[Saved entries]
◆ ◆ ◆

-- ==== Sys2Proof/Tests/Slice0.lean ====
section
/-! SUPPORT. The model's own tests: the checks of WellFormed, words written out from the spec's encodings, one step a command on
small states (expected results from spec/95_test_vectors.md and the rules' worked examples), and for every statement with
hypotheses a witness that meets them. -/

namespace Sys2Proof.Tests

open Sys2Proof.Machine

/-! ### WellFormed: each check refuses an ill-formed term -/

theorem smoke_standard_wf : Params.standard.wf := by decide
theorem smoke_cmax_zero : ¬ ({ Params.standard with cmax := 0, cinit := 0 } : Params).wf := by decide
theorem smoke_cmax_too_large : ¬ ({ Params.standard with cmax := 65536 } : Params).wf := by decide
theorem smoke_cinit_above_cmax : ¬ ({ Params.standard with cinit := 33 } : Params).wf := by decide
theorem smoke_dmaxlen_zero : ¬ ({ Params.standard with dmaxlen := 0 } : Params).wf := by decide
theorem smoke_dmaxlen_too_large : ¬ ({ Params.standard with dmaxlen := 256 } : Params).wf := by decide
theorem smoke_fqDepth_zero : ¬ ({ Params.standard with fqDepth := 0 } : Params).wf := by decide
theorem smoke_fqDepth_too_large : ¬ ({ Params.standard with fqDepth := 65536 } : Params).wf := by decide
theorem smoke_pushn_too_few_beats : ¬ (Instr.pushn 3#16).WellFormedWith [7#8, 8#8] := by decide
theorem smoke_nop_with_a_beat : ¬ Instr.nop.WellFormedWith [7#8] := by decide
theorem smoke_pushn_three_beats : (Instr.pushn 3#16).WellFormedWith [7#8, 8#8, 9#8] := by decide

/-! ### Decode: a word of every command, op ‖ z ‖ imm by R61 and R67 -/

theorem test_decode_nop : decode (0b00000000#8 ++ 0b00000000#8 ++ 0b0000000000000000#16) = .ok .nop := by decide
theorem test_decode_push : decode (0b00010000#8 ++ 0b00000000#8 ++ 0b0000000000000100#16) = .ok (.push 4#8) := by decide
theorem test_decode_pushn : decode (0b00010001#8 ++ 0b00000000#8 ++ 0b0000000000000011#16) = .ok (.pushn 3#16) := by decide
theorem test_decode_pop : decode (0b00010010#8 ++ 0b00000000#8 ++ 0b0000000000000000#16) = .ok .pop := by decide
theorem test_decode_popn : decode (0b00010011#8 ++ 0b00000000#8 ++ 0b1111111111111111#16) = .ok (.popn 65535#16) := by decide
theorem test_decode_read : decode (0b00010100#8 ++ 0b00000000#8 ++ 0b0000000000000011#16) = .ok (.read 3#16) := by decide
theorem test_decode_peek : decode (0b00010101#8 ++ 0b00000000#8 ++ 0b0000000000000000#16) = .ok .peek := by decide
theorem test_decode_peekn : decode (0b00010110#8 ++ 0b00000000#8 ++ 0b0000000000001001#16) = .ok (.peekn 9#16) := by decide
theorem test_decode_index : decode (0b00010111#8 ++ 0b00000000#8 ++ 0b0000000000000010#16) = .ok (.index 2#16) := by decide
theorem test_decode_dmasync : decode (0b00011000#8 ++ 0b00000000#8 ++ 0b0000000000000101#16) = .ok (.dmasync 5#16) := by decide
theorem test_decode_setrp : decode (0b00011001#8 ++ 0b00000000#8 ++ 0b0000000000000110#16) = .ok (.setrp 6#16) := by decide
theorem test_decode_resize : decode (0b00011010#8 ++ 0b00000000#8 ++ 0b0000000000000011#16) = .ok (.resize 3#16) := by decide
theorem test_decode_clear : decode (0b00011011#8 ++ 0b00000000#8 ++ 0b0000000000000000#16) = .ok .clear := by decide
theorem test_decode_run : decode (0b00100000#8 ++ 0b00000000#8 ++ 0b0000000000000000#16) = .ok .run := by decide
theorem test_decode_recv : decode (0b00100001#8 ++ 0b00000000#8 ++ 0b0000000000000000#16) = .ok .recv := by decide
theorem test_decode_setsof : decode (0b00100010#8 ++ 0b00000000#8 ++ 0b0000000000000011#16) = .ok (.setsof 3#16) := by decide
theorem test_decode_clrsof : decode (0b00100011#8 ++ 0b00000000#8 ++ 0b0000000000000000#16) = .ok .clrsof := by decide
theorem test_decode_seteof : decode (0b00100100#8 ++ 0b00000000#8 ++ 0b0000000000000011#16) = .ok (.seteof 3#16) := by decide
theorem test_decode_clreof : decode (0b00100101#8 ++ 0b00000000#8 ++ 0b0000000000000000#16) = .ok .clreof := by decide
theorem test_decode_setlen : decode (0b00100110#8 ++ 0b00000000#8 ++ 0b0000000000001010#16) = .ok (.setlen 10#16) := by decide
theorem test_decode_clrlen : decode (0b00100111#8 ++ 0b00000000#8 ++ 0b0000000000000000#16) = .ok .clrlen := by decide
theorem test_decode_frames : decode (0b00101000#8 ++ 0b00000000#8 ++ 0b0000000000000000#16) = .ok .frames := by decide
theorem test_decode_bytes : decode (0b00101001#8 ++ 0b00000000#8 ++ 0b0000000000000000#16) = .ok .bytes := by decide
theorem test_decode_rdsr : decode (0b00110000#8 ++ 0b00000000#8 ++ 0b0000000000001110#16) = .ok (.rdsr 14#16) := by decide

◆ ◆ ◆

**WHAT IS NEEDED:** A line belongs in the answer if it contains the word "Instr"; copy every such line from the data above.

**ANSWER SECTION:**
theorem smoke_pushn_too_few_beats : ¬ (Instr.pushn 3#16).WellFormedWith [7#8, 8#8] := by decide
theorem smoke_nop_with_a_beat : ¬ Instr.nop.WellFormedWith [7#8] := by decide
theorem smoke_pushn_three_beats : (Instr.pushn 3#16).WellFormedWith [7#8, 8#8, 9#8] := by decide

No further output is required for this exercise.